## YOUR GOAL
Copy exactly the lines of the material below that run from the one containing "out := s.out" through the one containing "s with self". Copy no other lines.
┌──
/-- A namespace after a reset; a reservation that does not persist through power loss is gone after one. -/
def resetNs (cold : Bool) (n : Namespace) : Namespace :=
  let n := { n with
    resvMask := n.savedResvMask, tler := n.savedRecovery % 2 ^ 16, dulbe := natBit n.savedRecovery 16 }
  if cold && !n.ptpl then { n with registrants := [], holder := none, resvGen := 0 } else n

/-- A die that a reset finds in a test is what it was before. -/
def resetDie (d : FlashDie) : FlashDie :=
  if d.state = .testing then { d with state := if d.wasSpare then .spare else .fenced } else d

/-- The media after a reset: the map and the data are kept; channels have yet to train, the hold-up bank to be tested. -/
def resetMedia (cold : Bool) (m : Media) : Media :=
  { m with
    holdupOk := false, holdupUs := 0, holdupAt := none, testing := false
    chans := tabMap (fun _ c => { c with trained := false, retrains := 0 }) m.chans
    dies := tabMap (fun _ d => resetDie d) m.dies
    pendWrites := [], pendReads := [], recovered := cold && !m.shutdown, shutdown := false }

/-- The module manager's own state after a reset: what its records hold stays. -/
def resetAdmin (cold : Bool) (a : AdminState) : AdminState :=
  { a with
    servingB := false, standby := .ready, handovers := 0, step := 0, unitsLeft := [], commit := none, applying := false, calLeft := []
    overK := a.overKSaved, underK := a.underKSaved, stamp := none, smbFreq := 1, mtu := 64, healthChange := 0
    hist := if cold then a.histSaved else a.hist, minute := if cold then 0 else a.minute }

/-- The time unit after a module reset (R541). -/
def resetStu (u : StuState) : StuState :=
  { u with slots := [], sched := none, nextNo := none, parent := none, woken := [], foreign := false, claimDue := none }

/-- The pages after a reset: their reset values, but for units that stay retired and marks of DRAM dies. -/
def resetPages (s : Block) : Tab Page :=
  let t := s.retired.foldl (fun t p => tabSet t p (firstPage p { service := .retired })) ([] : Tab Page)
  (List.range 8).foldl (fun t k =>
    match dmMark s k with
    | some d => tabSet t (pgChk k) { tabGet ({} : Page) t (pgChk k) with regs := [(0x200, BitVec.ofNat 32 (2 ^ 31 + d))] }
    | none => t) t

/-- The option record that stands after a reset (R582, R602): the one that a commit was writing, if a bank holds it whole. -/
def optStands (s : Block) : List Byte :=
  match s.opt.committing with
  | some b => if optHeld s b 0 || optHeld s b 1 then b else s.opt.committed
  | none => s.opt.committed

/-- The bytes that the operation in progress programs or erases: what they hold when a reset cuts it short is not said. -/
def tornBytes (s : Block) : Option (Nat × Nat) :=
  match s.cfl.ops with
  | [] => none
  | op :: _ =>
    let at_ := op.bank * bankBytes + op.sector * sectorBytes
    if op.cmd = 1 then some (at_ + op.row * 256, 256) else if op.cmd = 2 then some (at_, sectorBytes) else none

/-- The code flash after a reset: an operation in progress is cut short, and those that wait are lost. -/
def resetCfl (s : Block) : CflState :=
  { mem := match tornBytes s with
      | some (a, n) => memPut 0xFF s.cfl.mem a ((List.range n).map (fun i => Config.freeByte (s.fresh + i)))
      | none => s.cfl.mem
    wear := s.cfl.wear, refresh := s.cfl.refresh, damaged := s.cfl.damaged, factoryBad := s.cfl.factoryBad }

/-- The whole module but for what R611 keeps; cold: at a cold power-on. -/
def resetBlock (s : Block) (cold : Bool) : Block :=
  { now := if cold then 0 else s.now
    fresh := match tornBytes s with
      | some (_, n) => s.fresh + n
      | none => s.fresh
    out := s.out
    nextPost := s.nextPost
    pages := resetPages s
    ctls := tabMap (fun _ c => resetCtl c) s.ctls
    pageUse := s.pageUse.filter (fun e => e.2 == .heldOut)
    nss := tabMap (fun _ n => resetNs cold n) s.nss
    med := resetMedia cold s.med
    evts := tabMap (fun p _ => { config := BitVec.ofNat 32 (tabGet 0xFFFFFFFF (getCtl s p).savedFeats 0x0B) }) s.evts
    links := tabMap (fun _ k => { lane0 := { retired := k.lane0.retired }, lane1 := { retired := k.lane1.retired } }) s.links
    stu := if cold then {} else resetStu s.stu
    adm := resetAdmin cold s.adm
    crit := s.crit
    life := s.life
    paceEnd := if cold then [] else s.paceEnd
    hub := { aux := s.hub.aux, cause := s.hub.cause, removeReq := s.hub.removeReq }
    power := { tripLast := s.power.tripLast, tripTime := s.power.tripTime, tripNew := s.power.tripNew, leak := s.power.leak }
    retired := s.retired
    opt := { committed := optStands s, password := s.opt.password
             committedSeq := if optStands s = s.opt.committed then s.opt.committedSeq else BitVec.ofNat 32 (fieldAt (optStands s) 8 4) }
    cfl := resetCfl s }

/-! The start (R602, R614, R621, R623, R624). -/

/-- The fields of an option record that may be out of range, with their sizes. -/
def optFields : List (Nat × Nat) := [(0x10, 1), (0x11, 1), (0x12, 1), (0x13, 1), (0x14, 2), (0x17, 1)]

/-- A record with the default in place of every field that is out of range (R601). -/
def optFit (b : List Byte) : List Byte :=
  optFields.foldl (fun b f =>
    if (optFieldBad (bytesPut optDefault f.1 (bytesAt b f.1 f.2))).isSome then bytesPut b f.1 (bytesAt optDefault f.1 f.2) else b) b

/-- The option record is loaded. -/
def loadOption (s : Block) : Block :=
  let some_ := !s.opt.committed.isEmpty
  let b := optLatest s
  let s := updOpt s (fun o => { o with
    inforce := optFit b, loadedSeq := if some_ then o.committedSeq else 0, source := if some_ && !optHeld s b 0 && optHeld s b 1 then 2 else boolNat some_
    fieldErr := match (if some_ then optFields.find? (fun f => (optFieldBad (bytesPut optDefault f.1 (bytesAt b f.1 f.2))).isSome) else none) with
      | some f => BitVec.ofNat 32 (2 ^ 31 + f.1)
      | none => 0 })
  { s with self := fieldAt s.opt.inforce 0x14 2 }

/-- What the record in force gives the AUP and STU pages. -/
def loadPages (s : Block) : Block :=
  let b := s.opt.inforce
  let adm := boolNat (natBit (byteAt b 0x13).toNat 1)
  let s := (List.range 24).foldl (fun s l => updPage s (pgAup l) (fun g => { g with ctl := BitVec.ofNat 24 (0x200000 + adm) })) s
  updPage s pgStu (fun g => { g with ctl := BitVec.ofNat 24 ((byteAt b 0x16).toNat * 2 ^ 16) })

/-- HUB_RESET_CAUSE takes the cause of a start. -/
def takeCause (s : Block) (cause master : Nat) : Block :=
  updHub s (fun h => { h with
    cause := BitVec.ofNat 32 (cause * 2 ^ 28 + master * 2 ^ 24 + (if cause = 0 then 0 else satAdd 0xFFFF (bvBits h.cause 0 16) 1)) })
└──
## EXERCISE ANSWER
    out := s.out
    nextPost := s.nextPost
    pages := resetPages s
    ctls := tabMap (fun _ c => resetCtl c) s.ctls
    pageUse := s.pageUse.filter (fun e => e.2 == .heldOut)
    nss := tabMap (fun _ n => resetNs cold n) s.nss
    med := resetMedia cold s.med
    evts := tabMap (fun p _ => { config := BitVec.ofNat 32 (tabGet 0xFFFFFFFF (getCtl s p).savedFeats 0x0B) }) s.evts
    links := tabMap (fun _ k => { lane0 := { retired := k.lane0.retired }, lane1 := { retired := k.lane1.retired } }) s.links
    stu := if cold then {} else resetStu s.stu
    adm := resetAdmin cold s.adm
    crit := s.crit
    life := s.life
    paceEnd := if cold then [] else s.paceEnd
    hub := { aux := s.hub.aux, cause := s.hub.cause, removeReq := s.hub.removeReq }
    power := { tripLast := s.power.tripLast, tripTime := s.power.tripTime, tripNew := s.power.tripNew, leak := s.power.leak }
    retired := s.retired
    opt := { committed := optStands s, password := s.opt.password
             committedSeq := if optStands s = s.opt.committed then s.opt.committedSeq else BitVec.ofNat 32 (fieldAt (optStands s) 8 4) }
    cfl := resetCfl s }

/-! The start (R602, R614, R621, R623, R624). -/

/-- The fields of an option record that may be out of range, with their sizes. -/
def optFields : List (Nat × Nat) := [(0x10, 1), (0x11, 1), (0x12, 1), (0x13, 1), (0x14, 2), (0x17, 1)]

/-- A record with the default in place of every field that is out of range (R601). -/
def optFit (b : List Byte) : List Byte :=
  optFields.foldl (fun b f =>
    if (optFieldBad (bytesPut optDefault f.1 (bytesAt b f.1 f.2))).isSome then bytesPut b f.1 (bytesAt optDefault f.1 f.2) else b) b

/-- The option record is loaded. -/
def loadOption (s : Block) : Block :=
  let some_ := !s.opt.committed.isEmpty
  let b := optLatest s
  let s := updOpt s (fun o => { o with
    inforce := optFit b, loadedSeq := if some_ then o.committedSeq else 0, source := if some_ && !optHeld s b 0 && optHeld s b 1 then 2 else boolNat some_
    fieldErr := match (if some_ then optFields.find? (fun f => (optFieldBad (bytesPut optDefault f.1 (bytesAt b f.1 f.2))).isSome) else none) with
      | some f => BitVec.ofNat 32 (2 ^ 31 + f.1)
      | none => 0 })
  { s with self := fieldAt s.opt.inforce 0x14 2 }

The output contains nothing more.